### Exercise brief
Taking the line with "decode .ext .awaitingCommand [0b10011111]" as the first and the line with "of 95_test_vectors.md -/" as the last, set down exactly every line in that range from the entries below, and no more.

### Record extracts
-- ==== Sys2Proof/Tests/Slice0.lean ====
section
/-! SUPPORT. Tests of one step each, with expected results from spec/95_test_vectors.md, and a witness for
the hypotheses of each statement. -/

namespace Sys2Proof.Tests

open Sys2Proof Sys2Proof.Machine

/-! ### WellFormed: each check refuses an ill-formed term -/

theorem test_wf_fill_needs_streaming : (Instr.fill 0x00).wf .ext .awaitingCommand = false := by decide
theorem test_wf_status_needs_awaiting : Instr.status.wf .ext .streaming = false := by decide
theorem test_wf_rdsec_needs_awaiting : Instr.rdsec.wf .base .streaming = false := by decide
theorem test_wf_rdid_needs_awaiting : Instr.rdid.wf .ext .streaming = false := by decide
theorem test_wf_rdid_needs_ext : Instr.rdid.wf .base .awaitingCommand = false := by decide
theorem test_wf_unrec_needs_awaiting : (Instr.unrec 0x00).wf .base .streaming = false := by decide
theorem test_wf_unrec_refuses_opcodes :
    (Instr.unrec 0xD7).wf .base .awaitingCommand = false ∧
    (Instr.unrec 0x77).wf .base .awaitingCommand = false ∧
    (Instr.unrec 0x9F).wf .ext .awaitingCommand = false ∧
    (Instr.unrec 0x9F).wf .base .awaitingCommand = true := by decide

/-! ### Decoding: words written out from 30_encoding.md R43, R45; vectors of 95_test_vectors.md 2.1 -/

theorem test_decode_status :
    decode .base .awaitingCommand [0b11010111] = .ok (.status, []) ∧
    decode .ext .awaitingCommand [0b11010111] = .ok (.status, []) := by decide
theorem test_decode_rdsec :
    decode .base .awaitingCommand [0b01110111] = .ok (.rdsec, []) ∧
    decode .ext .awaitingCommand [0b01110111] = .ok (.rdsec, []) := by decide
theorem test_decode_rdid :
    decode .ext .awaitingCommand [0b10011111] = .ok (.rdid, []) ∧
    decode .base .awaitingCommand [0b10011111] = .ok (.unrec 0x9F, []) := by decide
theorem test_decode_fill :
    ∀ b ∈ [(0xD7 : Byte), 0x77, 0x9F, 0x00, 0xFF], classify .ext .streaming b = .fill b := by decide
theorem test_decode_unrec_neighbours :
    ∀ b ∈ [(0x00 : Byte), 0xFF, 0xD6, 0x57, 0x76, 0xF7, 0x9E, 0x1F, 0x8C, 0xEB, 0xEE, 0xF9],
      classify .ext .awaitingCommand b = .unrec b := by decide
theorem test_decode_no_byte : decode .ext .awaitingCommand [] = .error .noByte := by decide
theorem test_table_words :
    decodeTableWord 8 0xD7 = some .status ∧ decodeTableWord 8 0x77 = some .rdsec ∧
    decodeTableWord 8 0x9F = some .rdid ∧ decodeTableWord 8 0x00 = some (.unrec 0x00) := by decide

/-! ### Bits in time order: vectors of 95_test_vectors.md 2.7 -/

theorem test_bits_a1 : bitsOf 0xA1 = [true, false, true, false, false, false, false, true] := by decide
theorem test_codes :
    Mode.code .awaitingCommand = 0 ∧ Mode.code .streaming = 1 ∧
    Table.code .securityRegister = 0 ∧ Table.code .manufacturerId = 1 := by decide

/-! ### One step each, under the fixture of 95_test_vectors.md -/

/-- `SR_TEST` and `MID_TEST`. -/
def fixture (v : Variant) : Device :=
  { variant := v, unrecPolicy := .hold,
    tables :=
      { sr := (List.range 128).map fun j => (j + 3, BitVec.ofNat 8 (j + 3))
        mid := [(0, 0xA1), (1, 0xB2)] } }

/-- A state of the fixture with one event to come. -/
def at1 (v : Variant) (m : Mode) (sel : Table) (cur txl : Byte) (e : Event) : State :=
  { State.poweredUp (fixture v) sel cur txl with mode := m, script := [e] }

/-- The columns of the vectors after one step; none where the step stops. -/
def after (s : State) : Option (Mode × Table × Byte × Byte) :=
  match step s with
  | .next t => some (t.mode, t.selected, t.cur, t.txl)
  | .fault _ => none
  | .refused _ => none

theorem test_status_first :
    after (at1 .ext .awaitingCommand .securityRegister 238 0x5A (.xchg 0xD7)) =
      some (.awaitingCommand, .securityRegister, 238, 0x8C) := by decide
theorem test_status_keeps_manufacturer_selection :
    after (at1 .ext .awaitingCommand .manufacturerId 4 0x8C (.xchg 0xD7)) =
      some (.awaitingCommand, .manufacturerId, 4, 0x8C) := by decide
theorem test_rdsec_switches_table :
    after (at1 .ext .awaitingCommand .manufacturerId 4 0x01 (.xchg 0x77)) =
      some (.streaming, .securityRegister, 1, 0x00) := by decide
theorem test_rdid_switches_table :
    after (at1 .ext .awaitingCommand .securityRegister 131 0x82 (.xchg 0x9F)) =
      some (.streaming, .manufacturerId, 1, 0xA1) := by decide
theorem test_rdid_opcode_in_base_is_unrec :
    after (at1 .base .awaitingCommand .securityRegister 131 0x82 (.xchg 0x9F)) =
      some (.awaitingCommand, .securityRegister, 131, 0x82) := by decide
theorem test_unrec_after_desel :
    after (at1 .ext .awaitingCommand .securityRegister 5 0x04 (.xchg 0x01)) =
      some (.awaitingCommand, .securityRegister, 5, 0x04) := by decide
theorem test_fill_last_but_one :
    after (at1 .base .streaming .securityRegister 129 0x80 (.xchg 0xD7)) =
      some (.streaming, .securityRegister, 130, 0x81) := by decide
theorem test_fill_last :
    after (at1 .base .streaming .securityRegister 130 0x81 (.xchg 0x77)) =
      some (.awaitingCommand, .securityRegister, 131, 0x82) := by decide
theorem test_fill_last_manufacturer :
    after (at1 .ext .streaming .manufacturerId 3 0x00 (.xchg 0xA5)) =
      some (.awaitingCommand, .manufacturerId, 4, 0x00) := by decide
theorem test_fill_outside_table :
    after (at1 .base .streaming .securityRegister 131 0x00 (.xchg 0x00)) = none ∧
    after (at1 .ext .streaming .manufacturerId 4 0x00 (.xchg 0x00)) = none := by decide
theorem test_fill_base_ignores_sel :
    after (at1 .base .streaming .manufacturerId 4 0x00 (.xchg 0x00)) =
      some (.streaming, .securityRegister, 5, 0x04) := by decide
theorem test_desel_in_stream :
    after (at1 .ext .streaming .manufacturerId 2 0xB2 .desel) =
      some (.awaitingCommand, .manufacturerId, 2, 0xB2) := by decide
theorem test_reset_event_mode :
    (after (at1 .ext .streaming .manufacturerId 2 0xB2 .reset)).map (·.1) = some .awaitingCommand := by
  decide

/-- 95_test_vectors.md P4: the encoding of a host script. -/
theorem test_script_encoding :
    scriptBytes [.reset, .rdsec, .times 4 (.byte 0xFF), .desel, .status, .byte 0x00] =
      [0x77, 0xFF, 0xFF, 0xFF, 0xFF, 0xD7, 0x00] := by decide

/-- Each table word runs as the first instruction after reset. -/
theorem test_words_run_after_reset :
    step (State.reset.withFetchWord 8 0xD7) = exec .status (State.reset.shiftOut) ∧
    step (State.reset.withFetchWord 8 0x77) = exec .rdsec (State.reset.shiftOut) ∧
    step (State.reset.withFetchWord 8 0x9F) = exec .rdid (State.reset.shiftOut) ∧
    step (State.reset.withFetchWord 8 0x00) = exec (.unrec 0x00) (State.reset.shiftOut) :=
  ⟨rfl, rfl, rfl, rfl⟩

/-! ### Witnesses: the hypotheses of each statement met together -/

/-- A state of the fixture with given events to come. -/
def atN (v : Variant) (m : Mode) (cur : Byte) (es : List Event) : State :=
  { State.poweredUp (fixture v) .securityRegister cur 0x5A with mode := m, script := es }

/-- The same device under U4's guarded policy. -/
def guarded : State :=
  { State.poweredUp { fixture .ext with unrecPolicy := .anyValue } .securityRegister 1 0x5A with
    script := [] }

theorem witness_ClassifyFollowsOpcodeMap :
    ∃ rx : Byte, rx ≠ 0xD7 ∧ rx ≠ 0x77 ∧ rx ≠ 0x9F := ⟨0xFF, by decide⟩

theorem witness_DecodeOfEncodeGivesInstruction :
    (Instr.fill 0xFF).wf .base .streaming = true ∧ Instr.status.wf .base .awaitingCommand = true ∧
    Instr.rdsec.wf .ext .awaitingCommand = true ∧ Instr.rdid.wf .ext .awaitingCommand = true ∧
    (Instr.unrec 0x9F).wf .base .awaitingCommand = true := by decide

theorem witness_DecodedInstructionIsWellFormed :
    decode .base .awaitingCommand [0x9F, 0x00] = .ok (.unrec 0x9F, [0x00]) := by decide

theorem witness_LinkBitsRoundTrip :
    (List.replicate 8 true).length = 8 ∧ 0 < 8 ∧ 7 < 8 := by decide

theorem witness_SecurityRegisterContent :
    (fixture .base).srPayload 0 = 0x03 ∧ (fixture .base).srPayload 127 = 0x82 ∧
    tableRead (fixture .base) .securityRegister 2 = .ok 0x00 ∧
    tableRead (fixture .base) .securityRegister 131 = .error .tableIndex := ⟨rfl, rfl, rfl, rfl⟩

theorem witness_ManufacturerIdContent :
    (fixture .ext).variant = .ext ∧ (fixture .ext).midCode 1 = 0xB2 ∧ (fixture .base).variant = .base :=
  ⟨rfl, rfl, rfl⟩

theorem witness_NoEventWritesATable : ∃ u, run 2 (atN .ext .awaitingCommand 1 [.xchg 0x77, .reset]) = .next u :=
  ⟨_, rfl⟩

theorem witness_StatusReplyRepeatsOnTheLink :
    let s := atN .base .awaitingCommand 1 (.xchg 0xD7 :: exchanges [0x00, 0x9F] ++ [])
    s.mode = .awaitingCommand ∧ s.device.unrecPolicy = .hold ∧
      (∀ b ∈ [(0x00 : Byte), 0x9F], b ∉ s.device.variant.opcodes) ∧
      s.script = .xchg 0xD7 :: exchanges [0x00, 0x9F] ++ [] :=
  ⟨rfl, rfl, by decide, rfl⟩

theorem witness_SecurityRegisterReadCommand :
    (atN .base .awaitingCommand 0xEE [.xchg 0x77]).script = .xchg 0x77 :: [] ∧
    (atN .base .awaitingCommand 0xEE [.xchg 0x77]).mode = .awaitingCommand ∧
    (atN .ext .streaming 7 [.xchg 0x77]).mode = .streaming ∧
    (List.replicate 130 (0xAA : Byte)).length = 130 ∧
    (atN .ext .awaitingCommand 1 (.xchg 0x77 :: exchanges (List.replicate 130 0xAA) ++ [])).script =
      .xchg 0x77 :: exchanges (List.replicate 130 0xAA) ++ [] :=
  ⟨rfl, rfl, rfl, by simp, rfl⟩

theorem witness_RdidStartsTheManufacturerStream : (atN .ext .awaitingCommand 1 []).device.variant = .ext := rfl

theorem witness_RdidStopsAndIsNeverDecodedInBase :
    (atN .base .awaitingCommand 1 []).device.variant = .base := rfl

theorem witness_ManufacturerIdReadCommand :
    (atN .ext .streaming 1 []).mode = .streaming ∧
    (atN .base .awaitingCommand 1 []).device.variant = .base ∧
    let s := atN .ext .awaitingCommand 1 (.xchg 0x9F :: exchanges [0x00, 0xD7, 0xFF] ++ [])
    s.mode = .awaitingCommand ∧ s.device.variant = .ext ∧
      s.script = .xchg 0x9F :: exchanges [0x00, 0xD7, 0xFF] ++ [] :=
  ⟨rfl, rfl, rfl, rfl, rfl⟩

theorem witness_UnrecHoldsTheRegisters :
    (atN .ext .awaitingCommand 1 []).device.unrecPolicy = .hold ∧
    guarded.device.unrecPolicy = .anyValue := ⟨rfl, rfl⟩

theorem witness_UnrecognisedBytesRepeatTheStaleByte :
    let s := atN .ext .awaitingCommand 1 (exchanges [0x00, 0xFF] ++ [.desel])
    s.mode = .awaitingCommand ∧ s.device.unrecPolicy = .hold ∧
      (∀ b ∈ [(0x00 : Byte), 0xFF], b ∉ s.device.variant.opcodes) ∧
      s.script = exchanges [0x00, 0xFF] ++ [.desel] :=
  ⟨rfl, rfl, by decide, rfl⟩

theorem witness_BaseTreatsManufacturerOpcodeAsUnrecognised :
    let s := atN .base .awaitingCommand 1 [.xchg 0x9F]
    s.device.variant = .base ∧ s.device.unrecPolicy = .hold ∧ s.mode = .awaitingCommand ∧
      s.script = .xchg 0x9F :: [] := ⟨rfl, rfl, rfl, rfl⟩

theorem witness_FillLoadsTheByteAtTheCursor :
    (atN .base .streaming 130 []).mode = .streaming ∧
    (atN .base .streaming 130 []).cur.toNat < (atN .base .streaming 130 []).selected.length ∧
    (atN .base .streaming 131 []).selected.length ≤ (atN .base .streaming 131 []).cur.toNat := by decide

theorem witness_StreamEndsExactlyAtTheTableLength :
    let s := atN .base .streaming 129 (exchanges [0xD7, 0x77] ++ [.xchg 0x00])
    s.mode = .streaming ∧ s.cur.toNat < s.selected.length ∧
      s.cur.toNat + [(0xD7 : Byte), 0x77].length = s.selected.length ∧
      s.script = exchanges [0xD7, 0x77] ++ [.xchg 0x00] := by decide

theorem witness_StreamingIgnoresTheReceivedByte :
    ∃ u, (atN .base .streaming 130 [.xchg 0x00]).mode = .streaming ∧
      step (atN .base .streaming 130 [.xchg 0x00]) = .next u ∧ u.mode = .awaitingCommand :=
  ⟨_, rfl, rfl, rfl⟩

theorem witness_InstructionFrames :
    (∃ u, exec (.fill 0x00) (atN .ext .streaming 1 []) = .next u) ∧
    (∃ u, exec .status (atN .ext .awaitingCommand 1 []) = .next u) ∧
    (∃ u, exec .rdsec (atN .base .awaitingCommand 1 []) = .next u ∧
      (atN .base .awaitingCommand 1 []).device.variant = .base) ∧
    (∃ u, exec .rdid (atN .ext .awaitingCommand 1 []) = .next u) ∧
    (∃ u, exec (.unrec 0x00) (atN .ext .awaitingCommand 1 []) = .next u) :=
  ⟨⟨_, rfl⟩, ⟨_, rfl⟩, ⟨_, rfl, rfl⟩, ⟨_, rfl⟩, ⟨_, rfl⟩⟩

theorem witness_ModeIsWrittenOnlyByItsWriters :
    (∃ u, step (atN .ext .awaitingCommand 1 [.xchg 0x9F]) = .next u ∧ u.mode = .streaming) ∧
    (∃ u, step (atN .ext .streaming 1 [.desel]) = .next u ∧ u.mode = .awaitingCommand) :=
  ⟨⟨_, rfl, rfl⟩, ⟨_, rfl, rfl⟩⟩

/-- One step for each clause, the boundaries of `FILL` among them. -/
theorem witness_CursorMovesOnlyByReadsAndFills :
    (∃ u, step (atN .ext .awaitingCommand 9 []) = .next u ∧ u.cur = 9) ∧
    (∃ u, step (atN .ext .streaming 9 [.desel]) = .next u ∧ u.cur = 9) ∧
    (∃ u, step (atN .ext .streaming 130 [.xchg 0x77]) = .next u ∧ u.cur = 131) ∧
    (∃ u, step (atN .ext .awaitingCommand 9 [.xchg 0xD7]) = .next u ∧ u.cur = 9) ∧
    (∃ u, step (atN .base .awaitingCommand 9 [.xchg 0x77]) = .next u ∧ u.cur = 1) ∧
    (∃ u, step (atN .ext .awaitingCommand 9 [.xchg 0x9F]) = .next u ∧ u.cur = 1) ∧
    (∃ u, step (atN .base .awaitingCommand 9 [.xchg 0x9F]) = .next u ∧ u.cur = 9) :=
  ⟨⟨_, rfl, rfl⟩, ⟨_, rfl, rfl⟩, ⟨_, rfl, rfl⟩, ⟨_, rfl, rfl⟩, ⟨_, rfl, rfl⟩, ⟨_, rfl, rfl⟩, ⟨_, rfl, rfl⟩⟩

theorem witness_SelectedTableIsHeldThroughAStream :
    (∃ u, step (atN .ext .streaming 1 [.xchg 0x77]) = .next u ∧ u.mode = .streaming) ∧
    (∃ u, step (atN .base .awaitingCommand 1 [.xchg 0x77]) = .next u ∧ u.mode = .streaming) :=
  ⟨⟨_, rfl, rfl⟩, ⟨_, rfl, rfl⟩⟩

theorem witness_StepRunsTheDecodedByte :
    let s := atN .ext .awaitingCommand 1 [.xchg 0x9F]
    s.script = .xchg 0x9F :: [] ∧ decode s.device.variant s.mode [0x9F] = .ok (.rdid, []) := ⟨rfl, rfl⟩

theorem witness_StepWaitsWithoutAnEvent : State.reset.script = [] := rfl

theorem witness_ResetEventLeavesAwaitingCommand :
    (atN .ext .streaming 1 [.reset]).script = .reset :: [] := rfl

theorem witness_ResetEventDrawsTheUnspecifiedRegisters :
    (atN .base .streaming 1 [.reset, .xchg 0x00]).script = .reset :: [.xchg 0x00] := rfl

### Written response
    decode .ext .awaitingCommand [0b10011111] = .ok (.rdid, []) ∧
    decode .base .awaitingCommand [0b10011111] = .ok (.unrec 0x9F, []) := by decide
theorem test_decode_fill :
    ∀ b ∈ [(0xD7 : Byte), 0x77, 0x9F, 0x00, 0xFF], classify .ext .streaming b = .fill b := by decide
theorem test_decode_unrec_neighbours :
    ∀ b ∈ [(0x00 : Byte), 0xFF, 0xD6, 0x57, 0x76, 0xF7, 0x9E, 0x1F, 0x8C, 0xEB, 0xEE, 0xF9],
      classify .ext .awaitingCommand b = .unrec b := by decide
theorem test_decode_no_byte : decode .ext .awaitingCommand [] = .error .noByte := by decide
theorem test_table_words :
    decodeTableWord 8 0xD7 = some .status ∧ decodeTableWord 8 0x77 = some .rdsec ∧
    decodeTableWord 8 0x9F = some .rdid ∧ decodeTableWord 8 0x00 = some (.unrec 0x00) := by decide

/-! ### Bits in time order: vectors of 95_test_vectors.md 2.7 -/

theorem test_bits_a1 : bitsOf 0xA1 = [true, false, true, false, false, false, false, true] := by decide
theorem test_codes :
    Mode.code .awaitingCommand = 0 ∧ Mode.code .streaming = 1 ∧
    Table.code .securityRegister = 0 ∧ Table.code .manufacturerId = 1 := by decide

/-! ### One step each, under the fixture of 95_test_vectors.md -/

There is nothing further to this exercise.